## RECORDS FOR THIS EXERCISE
━━━
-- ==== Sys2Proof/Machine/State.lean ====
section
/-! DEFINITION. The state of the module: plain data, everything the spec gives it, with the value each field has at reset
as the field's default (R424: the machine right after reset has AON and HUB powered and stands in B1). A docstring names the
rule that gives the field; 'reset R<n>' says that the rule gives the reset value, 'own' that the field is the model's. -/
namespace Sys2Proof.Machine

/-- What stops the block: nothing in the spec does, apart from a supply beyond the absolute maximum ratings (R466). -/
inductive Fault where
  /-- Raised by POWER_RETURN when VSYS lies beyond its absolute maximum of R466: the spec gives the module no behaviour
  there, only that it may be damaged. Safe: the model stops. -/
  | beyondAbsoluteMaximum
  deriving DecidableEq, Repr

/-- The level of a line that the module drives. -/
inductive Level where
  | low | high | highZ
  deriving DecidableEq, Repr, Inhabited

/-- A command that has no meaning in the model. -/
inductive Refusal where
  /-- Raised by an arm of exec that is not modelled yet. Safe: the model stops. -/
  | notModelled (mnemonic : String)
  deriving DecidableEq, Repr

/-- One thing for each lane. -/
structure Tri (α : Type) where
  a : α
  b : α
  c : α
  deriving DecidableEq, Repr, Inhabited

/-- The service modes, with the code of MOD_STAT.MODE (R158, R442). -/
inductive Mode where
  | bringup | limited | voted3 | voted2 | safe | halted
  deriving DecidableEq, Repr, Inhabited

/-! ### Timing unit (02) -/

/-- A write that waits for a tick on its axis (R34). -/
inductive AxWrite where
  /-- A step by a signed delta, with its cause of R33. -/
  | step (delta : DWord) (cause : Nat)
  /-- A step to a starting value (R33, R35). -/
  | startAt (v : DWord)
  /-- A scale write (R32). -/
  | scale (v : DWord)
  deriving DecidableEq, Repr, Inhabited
━━━
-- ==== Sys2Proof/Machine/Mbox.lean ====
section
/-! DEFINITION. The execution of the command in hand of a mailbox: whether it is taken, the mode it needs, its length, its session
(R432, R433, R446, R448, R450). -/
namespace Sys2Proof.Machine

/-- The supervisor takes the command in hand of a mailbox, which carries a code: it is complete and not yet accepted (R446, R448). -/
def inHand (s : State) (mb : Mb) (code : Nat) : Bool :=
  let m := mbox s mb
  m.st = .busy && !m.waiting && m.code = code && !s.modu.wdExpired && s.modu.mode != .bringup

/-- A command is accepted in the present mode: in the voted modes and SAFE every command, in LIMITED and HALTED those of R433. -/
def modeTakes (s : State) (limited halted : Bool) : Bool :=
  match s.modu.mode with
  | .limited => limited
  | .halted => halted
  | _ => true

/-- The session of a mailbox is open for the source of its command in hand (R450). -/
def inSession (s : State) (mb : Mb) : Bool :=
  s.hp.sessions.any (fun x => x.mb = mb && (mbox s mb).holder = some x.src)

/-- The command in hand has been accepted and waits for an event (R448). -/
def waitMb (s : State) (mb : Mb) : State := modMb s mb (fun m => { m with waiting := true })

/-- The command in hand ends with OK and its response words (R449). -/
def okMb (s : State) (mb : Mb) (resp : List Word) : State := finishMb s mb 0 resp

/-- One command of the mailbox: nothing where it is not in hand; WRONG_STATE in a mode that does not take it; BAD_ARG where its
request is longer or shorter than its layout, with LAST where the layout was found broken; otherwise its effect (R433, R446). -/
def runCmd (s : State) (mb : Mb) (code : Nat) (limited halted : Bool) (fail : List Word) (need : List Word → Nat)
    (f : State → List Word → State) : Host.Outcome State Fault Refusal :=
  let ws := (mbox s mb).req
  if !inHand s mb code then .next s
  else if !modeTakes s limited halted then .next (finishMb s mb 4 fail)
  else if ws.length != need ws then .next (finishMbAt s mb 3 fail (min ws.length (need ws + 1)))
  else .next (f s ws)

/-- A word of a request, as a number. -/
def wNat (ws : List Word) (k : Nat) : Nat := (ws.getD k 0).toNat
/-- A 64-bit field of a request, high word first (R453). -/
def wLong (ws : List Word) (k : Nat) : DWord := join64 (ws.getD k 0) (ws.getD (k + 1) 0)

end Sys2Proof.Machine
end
━━━
## WORK ORDER
Using the data above, reproduce exactly the lines from the line that contains "let ws := (mbox s mb).req" through the line that contains "else .next (f s ws)", including both.

## EXERCISE RESULT
  let ws := (mbox s mb).req
  if !inHand s mb code then .next s
  else if !modeTakes s limited halted then .next (finishMb s mb 4 fail)
  else if ws.length != need ws then .next (finishMbAt s mb 3 fail (min ws.length (need ws + 1)))
  else .next (f s ws)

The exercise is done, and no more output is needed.